++++ Exercise input ++++

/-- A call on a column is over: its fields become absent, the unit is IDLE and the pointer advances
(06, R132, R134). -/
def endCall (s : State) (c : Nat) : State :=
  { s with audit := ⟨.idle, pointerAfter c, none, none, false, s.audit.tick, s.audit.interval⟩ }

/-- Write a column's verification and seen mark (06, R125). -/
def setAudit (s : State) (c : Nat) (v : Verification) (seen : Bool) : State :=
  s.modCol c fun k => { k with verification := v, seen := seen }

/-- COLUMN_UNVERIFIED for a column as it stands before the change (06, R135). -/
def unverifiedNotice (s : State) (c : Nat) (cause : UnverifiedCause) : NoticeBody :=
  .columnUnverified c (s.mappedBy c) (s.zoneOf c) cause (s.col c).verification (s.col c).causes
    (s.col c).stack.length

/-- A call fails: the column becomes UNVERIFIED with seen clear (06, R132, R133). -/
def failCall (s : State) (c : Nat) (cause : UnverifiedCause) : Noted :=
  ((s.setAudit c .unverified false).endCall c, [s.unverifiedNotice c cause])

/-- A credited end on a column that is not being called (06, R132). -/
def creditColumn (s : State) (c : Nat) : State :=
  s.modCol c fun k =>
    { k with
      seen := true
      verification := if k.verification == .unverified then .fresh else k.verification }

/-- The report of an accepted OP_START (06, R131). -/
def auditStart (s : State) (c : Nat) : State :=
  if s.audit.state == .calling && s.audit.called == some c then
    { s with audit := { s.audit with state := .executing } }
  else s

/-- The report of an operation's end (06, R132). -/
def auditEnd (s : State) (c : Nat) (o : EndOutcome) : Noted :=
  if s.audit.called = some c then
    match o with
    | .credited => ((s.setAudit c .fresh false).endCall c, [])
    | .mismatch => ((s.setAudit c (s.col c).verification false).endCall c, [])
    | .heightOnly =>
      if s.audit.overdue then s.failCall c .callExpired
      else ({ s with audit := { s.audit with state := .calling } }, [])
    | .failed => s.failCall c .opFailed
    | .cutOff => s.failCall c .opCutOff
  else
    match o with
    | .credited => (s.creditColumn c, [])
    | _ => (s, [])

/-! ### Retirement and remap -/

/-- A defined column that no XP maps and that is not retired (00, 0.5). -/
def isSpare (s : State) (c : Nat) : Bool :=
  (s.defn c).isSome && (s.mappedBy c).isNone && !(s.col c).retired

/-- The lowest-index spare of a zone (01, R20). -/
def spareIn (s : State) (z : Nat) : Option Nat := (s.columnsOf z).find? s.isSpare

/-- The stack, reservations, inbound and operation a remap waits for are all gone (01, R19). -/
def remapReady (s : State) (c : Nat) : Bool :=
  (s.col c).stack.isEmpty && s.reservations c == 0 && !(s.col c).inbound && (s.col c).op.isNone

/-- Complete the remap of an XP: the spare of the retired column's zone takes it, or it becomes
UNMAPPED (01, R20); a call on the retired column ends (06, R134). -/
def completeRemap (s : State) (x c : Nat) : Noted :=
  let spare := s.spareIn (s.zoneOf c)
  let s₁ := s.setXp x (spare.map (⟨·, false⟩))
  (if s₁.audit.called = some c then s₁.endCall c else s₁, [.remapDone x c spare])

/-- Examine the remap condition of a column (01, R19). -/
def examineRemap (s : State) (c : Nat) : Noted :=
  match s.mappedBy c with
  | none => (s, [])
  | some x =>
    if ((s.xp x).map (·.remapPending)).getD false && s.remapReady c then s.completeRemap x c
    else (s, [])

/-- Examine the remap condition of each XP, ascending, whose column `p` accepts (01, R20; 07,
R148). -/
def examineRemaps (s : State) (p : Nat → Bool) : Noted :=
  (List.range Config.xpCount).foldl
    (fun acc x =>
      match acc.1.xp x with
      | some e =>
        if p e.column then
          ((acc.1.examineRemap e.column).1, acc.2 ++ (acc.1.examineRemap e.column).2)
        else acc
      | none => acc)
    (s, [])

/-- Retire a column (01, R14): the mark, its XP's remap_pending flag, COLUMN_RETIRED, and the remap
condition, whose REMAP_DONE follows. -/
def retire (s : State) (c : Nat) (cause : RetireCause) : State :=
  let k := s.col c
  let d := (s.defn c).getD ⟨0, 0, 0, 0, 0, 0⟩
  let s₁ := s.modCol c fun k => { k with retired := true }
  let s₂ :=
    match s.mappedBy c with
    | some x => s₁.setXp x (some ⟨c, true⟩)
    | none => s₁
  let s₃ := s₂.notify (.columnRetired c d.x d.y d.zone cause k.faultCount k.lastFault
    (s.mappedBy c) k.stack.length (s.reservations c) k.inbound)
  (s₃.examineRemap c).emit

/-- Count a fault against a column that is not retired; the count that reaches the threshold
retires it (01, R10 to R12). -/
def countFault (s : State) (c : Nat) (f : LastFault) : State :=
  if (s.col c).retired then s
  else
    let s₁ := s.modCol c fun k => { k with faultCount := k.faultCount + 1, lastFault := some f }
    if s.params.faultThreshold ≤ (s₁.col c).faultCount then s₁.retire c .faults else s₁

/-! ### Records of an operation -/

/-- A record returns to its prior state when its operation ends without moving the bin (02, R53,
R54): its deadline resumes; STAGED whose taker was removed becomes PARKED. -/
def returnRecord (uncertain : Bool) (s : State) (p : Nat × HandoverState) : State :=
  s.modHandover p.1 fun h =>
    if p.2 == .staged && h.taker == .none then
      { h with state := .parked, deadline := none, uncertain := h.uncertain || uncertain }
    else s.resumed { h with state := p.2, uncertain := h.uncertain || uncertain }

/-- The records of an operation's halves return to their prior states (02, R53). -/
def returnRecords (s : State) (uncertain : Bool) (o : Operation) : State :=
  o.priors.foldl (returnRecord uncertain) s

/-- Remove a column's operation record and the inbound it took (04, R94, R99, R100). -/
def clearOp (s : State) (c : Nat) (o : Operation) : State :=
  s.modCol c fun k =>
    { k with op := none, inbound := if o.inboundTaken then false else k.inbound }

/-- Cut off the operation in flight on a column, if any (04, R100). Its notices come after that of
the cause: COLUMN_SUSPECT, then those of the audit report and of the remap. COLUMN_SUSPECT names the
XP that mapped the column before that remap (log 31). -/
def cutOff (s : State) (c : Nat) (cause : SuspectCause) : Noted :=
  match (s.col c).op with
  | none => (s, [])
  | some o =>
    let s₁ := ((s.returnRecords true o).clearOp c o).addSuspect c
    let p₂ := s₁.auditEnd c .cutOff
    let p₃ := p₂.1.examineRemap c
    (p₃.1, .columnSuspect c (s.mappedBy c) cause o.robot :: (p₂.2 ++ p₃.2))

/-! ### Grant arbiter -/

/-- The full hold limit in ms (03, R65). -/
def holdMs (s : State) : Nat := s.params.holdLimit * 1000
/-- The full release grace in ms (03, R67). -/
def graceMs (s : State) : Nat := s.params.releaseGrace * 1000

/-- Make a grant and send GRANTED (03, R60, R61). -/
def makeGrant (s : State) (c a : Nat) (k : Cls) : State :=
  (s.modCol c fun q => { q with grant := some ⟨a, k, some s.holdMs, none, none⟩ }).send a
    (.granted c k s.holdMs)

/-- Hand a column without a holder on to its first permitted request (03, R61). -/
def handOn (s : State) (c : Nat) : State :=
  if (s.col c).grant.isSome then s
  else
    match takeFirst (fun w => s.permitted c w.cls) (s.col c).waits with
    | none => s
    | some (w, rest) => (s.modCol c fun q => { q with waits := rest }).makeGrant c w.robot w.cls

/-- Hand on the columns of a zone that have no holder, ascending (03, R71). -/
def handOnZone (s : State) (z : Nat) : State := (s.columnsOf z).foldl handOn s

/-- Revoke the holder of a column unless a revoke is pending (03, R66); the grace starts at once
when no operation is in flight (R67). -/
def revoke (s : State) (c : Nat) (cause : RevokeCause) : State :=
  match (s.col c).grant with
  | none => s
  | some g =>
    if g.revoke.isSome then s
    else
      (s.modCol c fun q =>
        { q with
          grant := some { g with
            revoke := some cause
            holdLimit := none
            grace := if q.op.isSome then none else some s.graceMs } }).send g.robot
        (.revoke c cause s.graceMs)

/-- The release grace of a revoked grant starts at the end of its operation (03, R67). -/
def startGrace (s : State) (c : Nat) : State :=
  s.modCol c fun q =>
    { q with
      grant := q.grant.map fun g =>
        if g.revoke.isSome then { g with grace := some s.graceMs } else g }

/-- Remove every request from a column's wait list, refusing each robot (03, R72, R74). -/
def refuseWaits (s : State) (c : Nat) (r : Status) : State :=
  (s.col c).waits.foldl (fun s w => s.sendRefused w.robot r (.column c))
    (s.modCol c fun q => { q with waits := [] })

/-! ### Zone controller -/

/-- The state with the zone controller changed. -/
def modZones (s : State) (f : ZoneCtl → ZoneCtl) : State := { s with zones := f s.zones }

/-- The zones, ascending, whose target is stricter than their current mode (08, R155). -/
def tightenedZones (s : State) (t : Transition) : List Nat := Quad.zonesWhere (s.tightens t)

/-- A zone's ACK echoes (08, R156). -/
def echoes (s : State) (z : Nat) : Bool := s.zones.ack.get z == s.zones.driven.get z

++++

**Task details:** Look above for the line holding "false, s.audit.tick, s.audit.interval⟩" and the line holding "R132, R133). -/", then output exactly those two lines and every line between them, nothing more.

**The completed task:**
  { s with audit := ⟨.idle, pointerAfter c, none, none, false, s.audit.tick, s.audit.interval⟩ }

/-- Write a column's verification and seen mark (06, R125). -/
def setAudit (s : State) (c : Nat) (v : Verification) (seen : Bool) : State :=
  s.modCol c fun k => { k with verification := v, seen := seen }

/-- COLUMN_UNVERIFIED for a column as it stands before the change (06, R135). -/
def unverifiedNotice (s : State) (c : Nat) (cause : UnverifiedCause) : NoticeBody :=
  .columnUnverified c (s.mappedBy c) (s.zoneOf c) cause (s.col c).verification (s.col c).causes
    (s.col c).stack.length

/-- A call fails: the column becomes UNVERIFIED with seen clear (06, R132, R133). -/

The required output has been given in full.